Give back every record exactly.

------------------------------------------------------------------------

/-! ## Vector instructions -/

/-- Source b (Table 03-11, R59, R135): codes 0 to 31 read a register, 32 to 39 pop a port once, unless the instruction's own
literal has landed false, where they pop nothing; 40 and above put an immediate of -8 to 15 into every lane. VADD, VSUB, VMUL,
VMIN, VMAX, VMIN.n, VMAX.n, VADD.sat, VSUB.sat and their unsigned forms, VSHL, VSHR and VSAR in lanes of 4, 8, 16 and 32 bits
complete: each lane whose mask bit in m0 is 1 gets the operation of the lanes of va and source b, every other lane keeps vd's,
and the saturating forms record SA of the active lanes (R117, R134, R147). Over takes, and under any literal: one result for
each combination of takes of va, of a register as source b, of m0, and of vd where m0 leaves a lane inactive, under their common
condition; a literal landed false leaves no effect, but one that is open meets no cold vd; the first poisoned operand raises the
poison fault (R20, R177, R178, R338). Points that the spec leaves to a reading stand as the model’s log entries 11, 28 and 62
say. -/
def Obligations.VectorIntegerForms : Prop :=
  (∀ (s : State) (g : Lit) (vb w : Nat) (x : Vec),
    (vb < 32 → s.Reads .v vb x → s.me.phys .v vb < 32 → s.ReadsB g vb (immInt w) s x) ∧
    (32 ≤ vb → vb < 40 → s.me.lit s.cyc g = .const false → s.ReadsB g vb (immInt w) s 0) ∧
    (32 ≤ vb → vb < 40 → s.me.lit s.cyc g ≠ .const false → ∀ t p, s.pop s.iss.core s.iss.ctx (vb - 32) s.iss.slot false = .ok (t, p) →
      s.ReadsB g vb (immInt w) t p.row) ∧
    (40 ≤ vb → vb < 64 → s.ReadsB g vb (immInt w) s (immInt w ((vb : Int) - 48))) ∧
    (∀ j, w ∈ [4, 8, 16, 32] → j < 2048 / w → lane w (immInt w ((vb : Int) - 48)) j = BitVec.ofInt w ((vb : Int) - 48))) ∧
  ((∀ o ∈ laneForms, ∀ (s : State) (g : Lit) (ty vd va vb w : Nat), ty < 4 → vb < 32 → w = intWidth ty →
    let part (q : Vec) : Bool := q.toNat % 2 ^ (2048 / w) != 2 ^ (2048 / w) - 1
    let old : List Nat := if (s.me.rd .m 0).any (fun q => part q.x) then [vd] else []
    let regs : List (RCls × Nat) := [(.v, va), (.v, vb), (.m, 0)] ++ old.map fun r => (.v, r)
    let bad (p : RCls × Nat) : Bool := s.poisonReg p.1 (s.me.phys p.1 p.2)
    let res (k : Cube) (x y q d : Vec) : Pair :=
      let f (i : Nat) : Nat × Nat := ((o.2 w (lane w x i) (lane w y i)).1.toNat, (o.2 w (lane w x i) (lane w y i)).2)
      ⟨k, maskedValue w q d f, evOr 0 (maskedEvents w q f), none⟩
    (s.wlit g = none →
      (s.me.phys .v vd < 32 ∨ s.openLit g = none → exec (o.1 g ty vd va vb) s = .next s) ∧
      (32 ≤ s.me.phys .v vd → (s.openLit g).isSome = true → Raises (o.1 g ty vd va vb) s ⟨0x08, 8, s.me.phys .v vd, 0⟩)) ∧
    ∀ wl, s.wlit g = some wl →
      (∀ l p r, regs = l ++ p :: r → (∀ a ∈ l, bad a = false) → bad p = true →
        Raises (o.1 g ty vd va vb) s ⟨0x0C, 0, 0, s.me.phys p.1 p.2⟩) ∧
      ((∀ a ∈ regs, bad a = false) → exec (o.1 g ty vd va vb) s = s.finish (s.writeBack wl false true (2 + s.cold ([va, vb] ++ old)) .v vd
        ((s.me.rd .v va).flatMap fun a => (s.me.rd .v vb).flatMap fun b => (s.me.rd .m 0).flatMap fun q =>
          match (b.cube.conj q.cube).bind fun k => a.cube.conj k with
          | none => []
          | some k => if part q.x then (s.me.rd .v vd).filterMap fun d => (k.conj d.cube).map fun k => res k a.x b.x q.x d.x
            else [res k a.x b.x q.x 0])))) ∧
  ∀ o ∈ laneForms, ∀ (s t : State) (g : Lit) (ty vd va vb w : Nat) (x y d q : Vec), ty < 4 → w = intWidth ty →
    s.ReadsB g vb (immInt w) t y → t.LaneReady g w vd va x d q →
    exec (o.1 g ty vd va vb) s = .next (t.landsLanes 2 w vd [va] d q 0 fun i =>
      ((o.2 w (lane w x i) (lane w y i)).1.toNat, (o.2 w (lane w x i) (lane w y i)).2)))

/-- VAND, VOR, VXOR and VANDN complete, masked in 32-bit lanes (R147); VMOV copies active 32-bit lanes (R156); VSAT.i clamps a
lane to the signed range of half its width and VSAT.n to the unsigned one, with the event SA (R154). VDOT4 adds the four byte
products of each active 32-bit lane to vd's lane, wrapping; the bytes are signed, or unsigned in the .u form; vd is always a
source (R153). -/
def Obligations.VectorLogicMoveSaturateDot : Prop :=
  ((∀ o ∈ logicForms, ∀ (s t : State) (g : Lit) (vd va vb : Nat) (x y d q : Vec),
    s.ReadsB g vb (immInt 32) t y → t.LaneReady g 32 vd va x d q →
    exec (o.1 g vd va vb) s =
      .next (t.landsLanes 2 32 vd [va] d q 0 fun i => ((o.2 (lane 32 x i) (lane 32 y i)).toNat, 0))) ∧
  (∀ (s : State) (g : Lit) (vd va : Nat) (x d q : Vec), s.LaneReady g 32 vd va x d q →
    exec (.vmov g vd va) s = .next (s.landsLanes 2 32 vd [va] d q 0 fun i => (laneAt 32 x i, 0))) ∧
  ∀ (s : State) (g : Lit) (ty vd va w : Nat) (x d q : Vec), ty < 3 → w = intWidth ty → s.LaneReady g w vd va x d q →
    exec (.vsat g ty vd va) s = .next (s.landsLanes 2 w vd [va] d q 0 fun i =>
      let r := clampLane w (-(2 ^ (w / 2 - 1))) (2 ^ (w / 2 - 1) - 1) (lane w x i).toInt
      (r.1.toNat, r.2)) ∧
    exec (.vsatN g ty vd va) s = .next (s.landsLanes 2 w vd [va] d q 0 fun i =>
      let r := clampLane w 0 (2 ^ (w / 2) - 1) (lane w x i).toNat
      (r.1.toNat, r.2))) ∧
  (∀ (s t : State) (g : Lit) (uns : Bool) (vd va vb : Nat) (x y d q : Vec), s.ReadsB g vb (immInt 8) t y →
    t.LaneReady g 32 vd va x d q → t.Reads .v vd d →
    exec (.vdot4 g uns vd va vb) s = .next (t.lands (2 + t.cold [va, vd]) .v vd (maskedValue 32 q d fun i =>
      let byte (v : Vec) (k : Nat) : Int := if uns then ((lane 8 v (4 * i + k)).toNat : Int) else (lane 8 v (4 * i + k)).toInt
      ((lane 32 d i + BitVec.ofInt 32 (byte x 0 * byte y 0 + byte x 1 * byte y 1 + byte x 2 * byte y 2 + byte x 3 * byte y 3)).toNat, 0)) 0))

------------------------------------------------------------------------

▸ Solution to this problem:
/-! ## Vector instructions -/

/-- Source b (Table 03-11, R59, R135): codes 0 to 31 read a register, 32 to 39 pop a port once, unless the instruction's own
literal has landed false, where they pop nothing; 40 and above put an immediate of -8 to 15 into every lane. VADD, VSUB, VMUL,
VMIN, VMAX, VMIN.n, VMAX.n, VADD.sat, VSUB.sat and their unsigned forms, VSHL, VSHR and VSAR in lanes of 4, 8, 16 and 32 bits
complete: each lane whose mask bit in m0 is 1 gets the operation of the lanes of va and source b, every other lane keeps vd's,
and the saturating forms record SA of the active lanes (R117, R134, R147). Over takes, and under any literal: one result for
each combination of takes of va, of a register as source b, of m0, and of vd where m0 leaves a lane inactive, under their common
condition; a literal landed false leaves no effect, but one that is open meets no cold vd; the first poisoned operand raises the
poison fault (R20, R177, R178, R338). Points that the spec leaves to a reading stand as the model’s log entries 11, 28 and 62
say. -/
def Obligations.VectorIntegerForms : Prop :=
  (∀ (s : State) (g : Lit) (vb w : Nat) (x : Vec),
    (vb < 32 → s.Reads .v vb x → s.me.phys .v vb < 32 → s.ReadsB g vb (immInt w) s x) ∧
    (32 ≤ vb → vb < 40 → s.me.lit s.cyc g = .const false → s.ReadsB g vb (immInt w) s 0) ∧
    (32 ≤ vb → vb < 40 → s.me.lit s.cyc g ≠ .const false → ∀ t p, s.pop s.iss.core s.iss.ctx (vb - 32) s.iss.slot false = .ok (t, p) →
      s.ReadsB g vb (immInt w) t p.row) ∧
    (40 ≤ vb → vb < 64 → s.ReadsB g vb (immInt w) s (immInt w ((vb : Int) - 48))) ∧
    (∀ j, w ∈ [4, 8, 16, 32] → j < 2048 / w → lane w (immInt w ((vb : Int) - 48)) j = BitVec.ofInt w ((vb : Int) - 48))) ∧
  ((∀ o ∈ laneForms, ∀ (s : State) (g : Lit) (ty vd va vb w : Nat), ty < 4 → vb < 32 → w = intWidth ty →
    let part (q : Vec) : Bool := q.toNat % 2 ^ (2048 / w) != 2 ^ (2048 / w) - 1
    let old : List Nat := if (s.me.rd .m 0).any (fun q => part q.x) then [vd] else []
    let regs : List (RCls × Nat) := [(.v, va), (.v, vb), (.m, 0)] ++ old.map fun r => (.v, r)
    let bad (p : RCls × Nat) : Bool := s.poisonReg p.1 (s.me.phys p.1 p.2)
    let res (k : Cube) (x y q d : Vec) : Pair :=
      let f (i : Nat) : Nat × Nat := ((o.2 w (lane w x i) (lane w y i)).1.toNat, (o.2 w (lane w x i) (lane w y i)).2)
      ⟨k, maskedValue w q d f, evOr 0 (maskedEvents w q f), none⟩
    (s.wlit g = none →
      (s.me.phys .v vd < 32 ∨ s.openLit g = none → exec (o.1 g ty vd va vb) s = .next s) ∧
      (32 ≤ s.me.phys .v vd → (s.openLit g).isSome = true → Raises (o.1 g ty vd va vb) s ⟨0x08, 8, s.me.phys .v vd, 0⟩)) ∧
    ∀ wl, s.wlit g = some wl →
      (∀ l p r, regs = l ++ p :: r → (∀ a ∈ l, bad a = false) → bad p = true →
        Raises (o.1 g ty vd va vb) s ⟨0x0C, 0, 0, s.me.phys p.1 p.2⟩) ∧
      ((∀ a ∈ regs, bad a = false) → exec (o.1 g ty vd va vb) s = s.finish (s.writeBack wl false true (2 + s.cold ([va, vb] ++ old)) .v vd
        ((s.me.rd .v va).flatMap fun a => (s.me.rd .v vb).flatMap fun b => (s.me.rd .m 0).flatMap fun q =>
          match (b.cube.conj q.cube).bind fun k => a.cube.conj k with
          | none => []
          | some k => if part q.x then (s.me.rd .v vd).filterMap fun d => (k.conj d.cube).map fun k => res k a.x b.x q.x d.x
            else [res k a.x b.x q.x 0])))) ∧
  ∀ o ∈ laneForms, ∀ (s t : State) (g : Lit) (ty vd va vb w : Nat) (x y d q : Vec), ty < 4 → w = intWidth ty →
    s.ReadsB g vb (immInt w) t y → t.LaneReady g w vd va x d q →
    exec (o.1 g ty vd va vb) s = .next (t.landsLanes 2 w vd [va] d q 0 fun i =>
      ((o.2 w (lane w x i) (lane w y i)).1.toNat, (o.2 w (lane w x i) (lane w y i)).2)))

/-- VAND, VOR, VXOR and VANDN complete, masked in 32-bit lanes (R147); VMOV copies active 32-bit lanes (R156); VSAT.i clamps a
lane to the signed range of half its width and VSAT.n to the unsigned one, with the event SA (R154). VDOT4 adds the four byte
products of each active 32-bit lane to vd's lane, wrapping; the bytes are signed, or unsigned in the .u form; vd is always a
source (R153). -/
def Obligations.VectorLogicMoveSaturateDot : Prop :=
  ((∀ o ∈ logicForms, ∀ (s t : State) (g : Lit) (vd va vb : Nat) (x y d q : Vec),
    s.ReadsB g vb (immInt 32) t y → t.LaneReady g 32 vd va x d q →
    exec (o.1 g vd va vb) s =
      .next (t.landsLanes 2 32 vd [va] d q 0 fun i => ((o.2 (lane 32 x i) (lane 32 y i)).toNat, 0))) ∧
  (∀ (s : State) (g : Lit) (vd va : Nat) (x d q : Vec), s.LaneReady g 32 vd va x d q →
    exec (.vmov g vd va) s = .next (s.landsLanes 2 32 vd [va] d q 0 fun i => (laneAt 32 x i, 0))) ∧
  ∀ (s : State) (g : Lit) (ty vd va w : Nat) (x d q : Vec), ty < 3 → w = intWidth ty → s.LaneReady g w vd va x d q →
    exec (.vsat g ty vd va) s = .next (s.landsLanes 2 w vd [va] d q 0 fun i =>
      let r := clampLane w (-(2 ^ (w / 2 - 1))) (2 ^ (w / 2 - 1) - 1) (lane w x i).toInt
      (r.1.toNat, r.2)) ∧
    exec (.vsatN g ty vd va) s = .next (s.landsLanes 2 w vd [va] d q 0 fun i =>
      let r := clampLane w 0 (2 ^ (w / 2) - 1) (lane w x i).toNat
      (r.1.toNat, r.2))) ∧
  (∀ (s t : State) (g : Lit) (uns : Bool) (vd va vb : Nat) (x y d q : Vec), s.ReadsB g vb (immInt 8) t y →
    t.LaneReady g 32 vd va x d q → t.Reads .v vd d →
    exec (.vdot4 g uns vd va vb) s = .next (t.lands (2 + t.cold [va, vd]) .v vd (maskedValue 32 q d fun i =>
      let byte (v : Vec) (k : Nat) : Int := if uns then ((lane 8 v (4 * i + k)).toNat : Int) else (lane 8 v (4 * i + k)).toInt
      ((lane 32 d i + BitVec.ofInt 32 (byte x 0 * byte y 0 + byte x 1 * byte y 1 + byte x 2 * byte y 2 + byte x 3 * byte y 3)).toNat, 0)) 0))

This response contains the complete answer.